A former Kentucky driver’s license office employee is alleging that state workers were secretly selling official identification to illegal aliens — bypassing federal safeguards and potentially enabling serious crimes, including voter fraud.
Melissa Moorman, who worked at a licensing office in Louisville for more than two years, says she witnessed multiple co-workers accepting cash payments from illegal immigrants in exchange for legitimate Kentucky driver’s licenses.
According to Moorman, the transactions were straightforward: $200 in cash, often accompanied by forged Social Security cards and birth certificates, was enough to secure a state-issued license. She alleges that in many cases, recipients were not even required to take the standard driving or written tests.
Moorman estimates she saw this occur four to five times a day, over a period of at least two years. She further claims the practice was not limited to Louisville but was happening in multiple licensing offices across Kentucky.

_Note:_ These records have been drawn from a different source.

-- ==== Sys2Proof/Machine/Regs.lean ====
section
/-!
DEFINITION. The register map of BAR0: one definition per register field, with its place, width, cold value,
access code, warm behaviour, writers and permitted encodings, and the table that finds the register at an offset.

A field is a value of `Fld`. `R.PIN_CFG_sel n` is PIN_CFGn.sel, and so on. The store that holds field values is
`State.regs`; a field that no entry lists reads as its cold value.
-/

namespace Sys2Proof.Machine

/-- The access codes of R8, and `derived` for an RO field that is a view of other state of the unit. -/
inductive Acc where
  | rw | ro | wo | w1c | w1s | rc | rwl | derived
deriving DecidableEq, Repr

/-- One register field: BAR0 offset of its register, lowest bit, width and cold value (R23); its access code (R8);
whether it is unchanged at warm and unit reset (R20, R23); the MIDs whose writes it takes, bit i for MID i; its
encodings that are not reserved, as inclusive ranges, the empty list meaning all (R13); how many low bits of it read
0 (alignment); the key of the field that closes it to writes while it is 1, if there is one; whether a 1 in it closes
it (R12); and whether the instance has it (RSV otherwise). -/
structure Fld where
  off : Nat
  lo : Nat
  w : Nat
  cold : Nat
  acc : Acc
  keep : Bool := false
  mids : Nat := 0xFFFF
  ok : List (Nat × Nat) := []
  align : Nat := 0
  lock : Option Nat := none
  selfLock : Bool := false
  present : Bool := true
deriving DecidableEq, Repr

/-- The key of a field in the register store: offset and lowest bit. -/
def Fld.key (f : Fld) : Nat := f.off * 64 + f.lo

/-- One row of the address map: base, the count and stride of each index, whether the register is 64 bits wide
(R15), and its fields by MID (for registers with one copy per MID) and indices. -/
structure Bank where
  base : Nat
  dims : List (Nat × Nat)
  wide : Bool := false
  flds : Nat → List Nat → List Fld

/-! ### Cold values that depend on the instance -/

/-- Reset pull of land MXn (R67): 1 up, 2 down. -/
def pinPullCold (n : Nat) : Nat :=
  if n ≤ 63 then 1
  else if n ≤ 71 then 2
  else if n ≤ 91 then 1
  else if n ≤ 101 then (if (n - 92) % 5 = 0 || (n - 92) % 5 = 3 then 1 else 2)
  else if n ≤ 127 then 2
  else if n ≤ 131 then 1
  else if n ≤ 133 then 2
  else if n ≤ 136 then 1
  else if n ≤ 141 then 2
  else if n ≤ 173 then 1
  else 2

/-- Fused action_min of source n (R607): the codes of R596. -/
def dbtActMin (n : Nat) : Nat :=
  if n ≤ 1 || n = 4 || n = 117 || n = 118 then 1
  else if 80 ≤ n && n ≤ 115 then 3
  else 0

/-- Fused n_max of source n (R607). -/
def dbtNMax (n : Nat) : Nat :=
  if n ≤ 1 || n = 4 || n = 117 || (80 ≤ n && n ≤ 115) then 1
  else if n = 118 then 16
  else 255

/-- Fused k_min of source n (R607). -/
def dbtKMin (_n : Nat) : Nat := 0

/-- Fused frame rate of gateway egress port p (R608): CAN 0–15, LIN 16–23, ETH 24–30. -/
def dbtRate (p : Nat) : Nat :=
  if p ≤ 15 then 8000 else if p ≤ 23 then 100 else if p ≤ 25 then 200000 else if p ≤ 29 then 50000 else 10000

/-- Fused burst of gateway egress port p (R608). -/
def dbtBurst (p : Nat) : Nat := if p ≤ 15 then 64 else if p ≤ 23 then 8 else 255

/-- The queues of R375 in runs of consecutive numbers: first and last queue, log2 of the size in words, and the
first unit of the first queue of the run. -/
def qColdRuns : List (Nat × Nat × Nat × Nat) :=
  [(96, 103, 13, 0), (160, 175, 12, 1024),
   (88, 91, 11, 2048), (104, 119, 11, 2176), (128, 131, 11, 2688), (152, 155, 11, 2816),
   (0, 15, 10, 2944), (120, 123, 10, 3200), (132, 143, 10, 3264), (176, 207, 10, 3456),
   (16, 63, 9, 3968), (92, 93, 9, 4352), (156, 157, 9, 4368), (208, 215, 9, 4384),
   (64, 79, 8, 4448), (80, 87, 8, 4512), (144, 151, 8, 4544)]

/-- The run of R375 that holds queue q, if q names a queue (R372). -/
def qColdRun (q : Nat) : Option (Nat × Nat × Nat × Nat) :=
  qColdRuns.find? fun r => r.1 ≤ q && q ≤ r.2.1

/-- Cold log2 of queue q's size in words (R375). -/
def qLog2Cold (q : Nat) : Nat :=
  match qColdRun q with
  | some r => r.2.2.1
  | none => 0

/-- Cold base unit of queue q (R375). -/
def qBaseCold (q : Nat) : Nat :=
  match qColdRun q with
  | some r => r.2.2.2 + (q - r.1) * 2 ^ (r.2.2.1 - 6)
  | none => 0

/-- ETHm_STATUS.mode (R490): 1 for 1000BASE-T1, 2 for 100BASE-T1, 3 for 10BASE-T1S. -/
def ethModeCold (m : Nat) : Nat := if m ≤ 1 then 1 else if m ≤ 5 then 2 else 3

/-- Cold ETHm_TS_LAT.ingress (R490). -/
def ethInLatCold (m : Nat) : Nat := if m ≤ 1 then 356 else if m ≤ 5 then 1144 else 4920

/-- Cold ETHm_TS_LAT.egress (R490). -/
def ethOutLatCold (m : Nat) : Nat := if m ≤ 1 then 172 else if m ≤ 5 then 596 else 2480

/-- Cold ETHm_MAC_LO.addr: bytes 0–3 of the fused base address (R490). -/
def macLoCold (_m : Nat) : Nat :=
  (Config.macBase 0).toNat + (Config.macBase 1).toNat * 2 ^ 8 + (Config.macBase 2).toNat * 2 ^ 16
    + (Config.macBase 3).toNat * 2 ^ 24

/-- Cold ETHm_MAC_HI.addr: bytes 4 and 5 of the fused base address, with m added to byte 5 (R490). -/
def macHiCold (m : Nat) : Nat :=
  (Config.macBase 4).toNat + (((Config.macBase 5).toNat + m) % 256) * 2 ^ 8


/-- PIN_CTL.lock (R91). -/
def R.PIN_CTL_lock : Fld :=
  { off := 0x6300, lo := 0, w := 1, cold := 0, acc := .rwl, selfLock := true }

/-- KWY_CTL.lock (R290). -/
def R.KWY_CTL_lock : Fld :=
  { off := 0x9040, lo := 0, w := 1, cold := 0, acc := .rwl, mids := 4, selfLock := true }

/-- QMG_ADM_CTL.enable (R325). -/
def R.QMG_ADM_CTL_enable : Fld :=
  { off := 0x15840, lo := 0, w := 1, cold := 0, acc := .rw, mids := 3 }

/-- CAN_CTL.en (R449). -/
def R.CAN_CTL_en (m : Nat) : Fld :=
  { off := 0x40000 + 0x800 * m, lo := 0, w := 1, cold := 0, acc := .rw }

/-- LIN_CFG.en (R449). -/
def R.LIN_CFG_en (m : Nat) : Fld :=
  { off := 0x48000 + 0x200 * m, lo := 0, w := 1, cold := 0, acc := .rw }

/-- SENT_CFG.en (R449). -/
def R.SENT_CFG_en (m : Nat) : Fld :=
  { off := 0x4A000 + 0x100 * m, lo := 0, w := 1, cold := 0, acc := .rw }

/-- SER_CFG.en (R449). -/
def R.SER_CFG_en (m : Nat) : Fld :=
  { off := 0x4B000 + 0x100 * m, lo := 0, w := 1, cold := 0, acc := .rw }

/-- ETH_CFG.en (R490). -/
def R.ETH_CFG_en (m : Nat) : Fld :=
  { off := 0x50000 + 0x1000 * m, lo := 0, w := 1, cold := 0, acc := .rw }

/-- TRC_CTL.sink_en (R684). -/
def R.TRC_CTL_sink_en : Fld :=
  { off := 0xC0000, lo := 16, w := 1, cold := 0, acc := .rw, mids := 3 }

/-- GLB_ID.vendor (R160). -/
def R.GLB_ID_vendor : Fld :=
  { off := 0x0, lo := 0, w := 16, cold := 0xA3D1, acc := .ro, keep := true }

/-- GLB_ID.part (R160). -/
def R.GLB_ID_part : Fld :=
  { off := 0x0, lo := 16, w := 16, cold := 0x740, acc := .ro, keep := true }

/-- GLB_REV.module_rev (R160). -/
def R.GLB_REV_module_rev : Fld :=
  { off := 0x4, lo := 0, w := 4, cold := 2, acc := .ro, keep := true }

/-- GLB_REV.die_rev (R160). -/
def R.GLB_REV_die_rev : Fld :=
  { off := 0x4, lo := 4, w := 8, cold := 0x20, acc := .ro, keep := true }

/-- GLB_LIFECYCLE.state (R160). -/
def R.GLB_LIFECYCLE_state : Fld :=
  { off := 0x8, lo := 0, w := 2, cold := 0, acc := .derived }

/-- GLB_UNIT_ADDR.addr (R160). -/
def R.GLB_UNIT_ADDR_addr : Fld :=
  { off := 0xC, lo := 0, w := 10, cold := 0, acc := .derived }

/-- GLB_UNIT_ADDR.valid (R160). -/
def R.GLB_UNIT_ADDR_valid : Fld :=
  { off := 0xC, lo := 16, w := 1, cold := 0, acc := .derived }

/-- GLB_RESET.warm (R160). -/
def R.GLB_RESET_warm : Fld :=
  { off := 0x10, lo := 0, w := 1, cold := 0, acc := .wo }

/-- GLB_RESET.switch (R160). -/
def R.GLB_RESET_switch : Fld :=
  { off := 0x10, lo := 1, w := 1, cold := 0, acc := .wo }

/-- GLB_RESET.key (R160). -/
def R.GLB_RESET_key : Fld :=
  { off := 0x10, lo := 16, w := 16, cold := 0, acc := .wo }

/-- GLB_RESET_CAUSE.cause (R160). -/
def R.GLB_RESET_CAUSE_cause : Fld :=
  { off := 0x14, lo := 0, w := 4, cold := 0, acc := .ro }

/-- GLB_RESET_CAUSE.switch_req (R160). -/
def R.GLB_RESET_CAUSE_switch_req : Fld :=
  { off := 0x14, lo := 4, w := 1, cold := 0, acc := .ro }

/-- GLB_RESET_CAUSE.mid (R160). -/
def R.GLB_RESET_CAUSE_mid : Fld :=
  { off := 0x14, lo := 8, w := 4, cold := 0, acc := .ro }

/-- GLB_BOOT_STATUS.stage (R160). -/
def R.GLB_BOOT_STATUS_stage : Fld :=
  { off := 0x20, lo := 0, w := 4, cold := 0, acc := .ro }

/-- GLB_BOOT_STATUS.bank (R160). -/
def R.GLB_BOOT_STATUS_bank : Fld :=
  { off := 0x20, lo := 4, w := 1, cold := 0, acc := .ro }

/-- GLB_BOOT_STATUS.trial (R160). -/
def R.GLB_BOOT_STATUS_trial : Fld :=
  { off := 0x20, lo := 5, w := 1, cold := 0, acc := .ro }

/-- GLB_BOOT_STATUS.fallback (R160). -/
def R.GLB_BOOT_STATUS_fallback : Fld :=
  { off := 0x20, lo := 6, w := 1, cold := 0, acc := .ro }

If accurate, her account suggests that hundreds — potentially thousands — of illegal immigrants may have obtained legal identification documents without undergoing the required Homeland Security background checks. In the wrong hands, such documents could be used to pass as U.S. citizens, open bank accounts, obtain employment, or even cast votes in elections.
Moorman says she reported the alleged scheme to authorities. A detective interviewed her at work, but later that same day, she was terminated from her position.
These allegations raise significant questions about oversight in state agencies — and about whether Kentucky’s vulnerabilities could be mirrored in other states with large illegal immigrant populations. If the claims are true, the case would reveal a breach in election security, law enforcement, and immigration enforcement all at once.